╔══
/-- The silence watch runs out (R130): the frame in progress ends and is judged (R129, the lines coming with the
command: log entry 17), and the watch stands expired. In LOCAL and TO_FOLLOW nothing else changes. In FOLLOW the output
stops at a boundary, where a clear set takes CLOSING on and in any other state changes no more, and then, with no
episode in progress, the loss episode begins and VIDEO_LOST is set for PAY (R131, R133); with the output already stopped
there is the loss alone (log entry 13), which ends an OVERLAY session that waits in PRESENTING. With an OVERLAY keypad
shown the loss ends the session VIDEO_LOST and its clear set is active at once (R121, R141); one that was still waiting
to be shown is presented at the boundary first. In TO_LOCAL the loss comes first, and the first local frame then shows
the pending set (R135). REJOIN ends in FOLLOW with the output stopped at a boundary, and the loss follows (R137). That a
second malformed frame judged here is a loss at that step and no earlier is deduced (log entry 26). -/
def Obligations.SilenceWatchRunsOut : Prop :=
  ∀ (lines : List Nat) (s : State), s.Live → s.gate.watch.isRunning = true →
    let bad := lines ≠ List.replicate s.gate.layout.h s.gate.layout.w
    let count := if s.gate.inFrame then (if bad then min 2 (s.gate.malformed + 1) else 0) else s.gate.malformed
    let still := s.gate.episode && (!s.gate.inFrame || decide bad)
    let g := { s.gate with watch := .expired, inFrame := false, malformed := count, episode := still }
    let halted : Gate := { g with timing := .follow, stopped := true }
    let o : Gate := { g with
      timing := .localTiming, layout := s.gate.waiting.getD s.gate.layout, waiting := none }
    let shown := ∃ r, s.ctl.record = some r ∧ r.presentation = .overlay ∧
      (s.ctl.state = .presenting ∨ s.ctl.state = .secure)
    let flagged := fun (u : State) =>
      if still then u else setFlag .pay .videoLost { u with gate := { u.gate with episode := true } }
    let ends := fun (u : State) => exec (.silenceWatchExpiry lines) s = .next (finish u)
    let running := s.gate.timing = .follow ∧ s.gate.stopped = false
    ((s.gate.timing = .localTiming ∨ s.gate.timing = .toFollow) → ends { s with gate := g }) ∧
    (s.gate.timing = .follow → s.gate.stopped = true → ¬shown → ends (flagged { s with gate := g })) ∧
    ((running ∨ s.gate.timing = .rejoin) → ¬shown →
      (s.gate.pending = s.gate.active → ends (flagged { s with gate := halted })) ∧
      (s.gate.pending ≠ s.gate.active → s.gate.pending.presentation = .none → s.ctl.state = .closing →
        ends (flagged ({ s with gate := { halted with active := s.gate.pending } } : State).released)) ∧
      (s.gate.pending ≠ s.gate.active → s.gate.pending.presentation = .none → s.ctl.state ≠ .closing →
        ends (flagged { s with gate := { halted with active := s.gate.pending } }))) ∧
    (∀ r, s.gate.timing = .follow → s.gate.stopped = true → still = false → s.ctl.state = .presenting →
      s.ctl.record = some r → r.presentation = .overlay →
      ends (setFlag .pay .videoLost (({ s with gate := { g with
        episode := true, pending := OverlaySet.clear, active := OverlaySet.clear } } : State).lostSession r
          0).released)) ∧
    (∀ r, (running ∨ s.gate.timing = .rejoin) → still = false → s.ctl.record = some r → r.presentation = .overlay →
      let cleared : Gate := { halted with
        episode := true, pending := OverlaySet.clear, active := OverlaySet.clear }
      let count := if r.mode = .pin then s.ctl.buffer.length else s.ctl.points.length
      (s.ctl.state = .secure → s.gate.active.isSecure = true → s.gate.pending.isSecure = true →
        ends (setFlag .pay .videoLost (({ s with gate := cleared } : State).lostSession r count).released)) ∧
      (s.ctl.state = .presenting → s.gate.pending ≠ s.gate.active → s.gate.pending.isSecure = true →
        ends (setFlag .pay .videoLost (({ s with
          gate := cleared
          progress := joinProgress s.progress ⟨s.ctl.session, .presented, 0⟩ } : State).lostSession r
            count).released))) ∧
    (s.gate.timing = .toLocal → ¬shown →
      (s.gate.pending = s.gate.active → ends (flagged { s with gate := o })) ∧
      (∀ r, s.gate.pending ≠ s.gate.active → s.gate.pending.isSecure = true → s.ctl.state = .presenting →
        s.ctl.record = some r →
        ends (flagged { s with
          gate := { o with active := s.gate.pending }
          ctl := { s.ctl with state := .secure, firstKey := .running (1000 * r.firstKey), candidate := .none }
          progress := joinProgress s.progress ⟨s.ctl.session, .presented, 0⟩ })) ∧
      (s.gate.pending ≠ s.gate.active → s.gate.pending.presentation = .lock → s.ctl.state = .locked →
        ends (flagged { s with
          gate := { o with active := s.gate.pending }, ctl := { s.ctl with lockShown := true } })))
╚══
• **Exercise instructions**: Show, from the material above, each line that includes the string "waiting".

• **Answer for the task**:
shown the loss ends the session VIDEO_LOST and its clear set is active at once (R121, R141); one that was still waiting
      timing := .localTiming, layout := s.gate.waiting.getD s.gate.layout, waiting := none }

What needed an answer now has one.